• [Task prompt]:
Only the line with "def cmdRecLogRead : Cmd where" and the lines after it, to the end of the data, should appear in the answer, each reproduced exactly.

• [Data for this task]:
/-- REC_LOG_READ (R372, R373). -/
def cmdRecLogRead : Cmd where
  opcode := 0x0B07
  param _ _ r := 1 ≤ le16 r.params 0 && le16 r.params 0 ≤ 1024 && byteAt r.params 2 ≤ 1 && restZero r 3
  xpNeed s r := 16 * min (le16 r.params 0) s.acq.log.length
  body _ e s :=
    let l := (if byteAt e.req.params 2 = 1 then s.acq.log.reverse else s.acq.log).take (le16 e.req.params 0)
    .done s stOK (leBytes 2 l.length ++ leBytes 4 s.acq.lost) (some l.flatten)

/-- REC_LOG_READ (R373). -/
def execRecLogRead (p : Path) (s : State) : Out := .next (s.run cmdRecLogRead p)

end Machine
end Sys2Proof
end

• [Response area]:
def cmdRecLogRead : Cmd where
  opcode := 0x0B07
  param _ _ r := 1 ≤ le16 r.params 0 && le16 r.params 0 ≤ 1024 && byteAt r.params 2 ≤ 1 && restZero r 3
  xpNeed s r := 16 * min (le16 r.params 0) s.acq.log.length
  body _ e s :=
    let l := (if byteAt e.req.params 2 = 1 then s.acq.log.reverse else s.acq.log).take (le16 e.req.params 0)
    .done s stOK (leBytes 2 l.length ++ leBytes 4 s.acq.lost) (some l.flatten)

/-- REC_LOG_READ (R373). -/
def execRecLogRead (p : Path) (s : State) : Out := .next (s.run cmdRecLogRead p)

end Machine
end Sys2Proof
end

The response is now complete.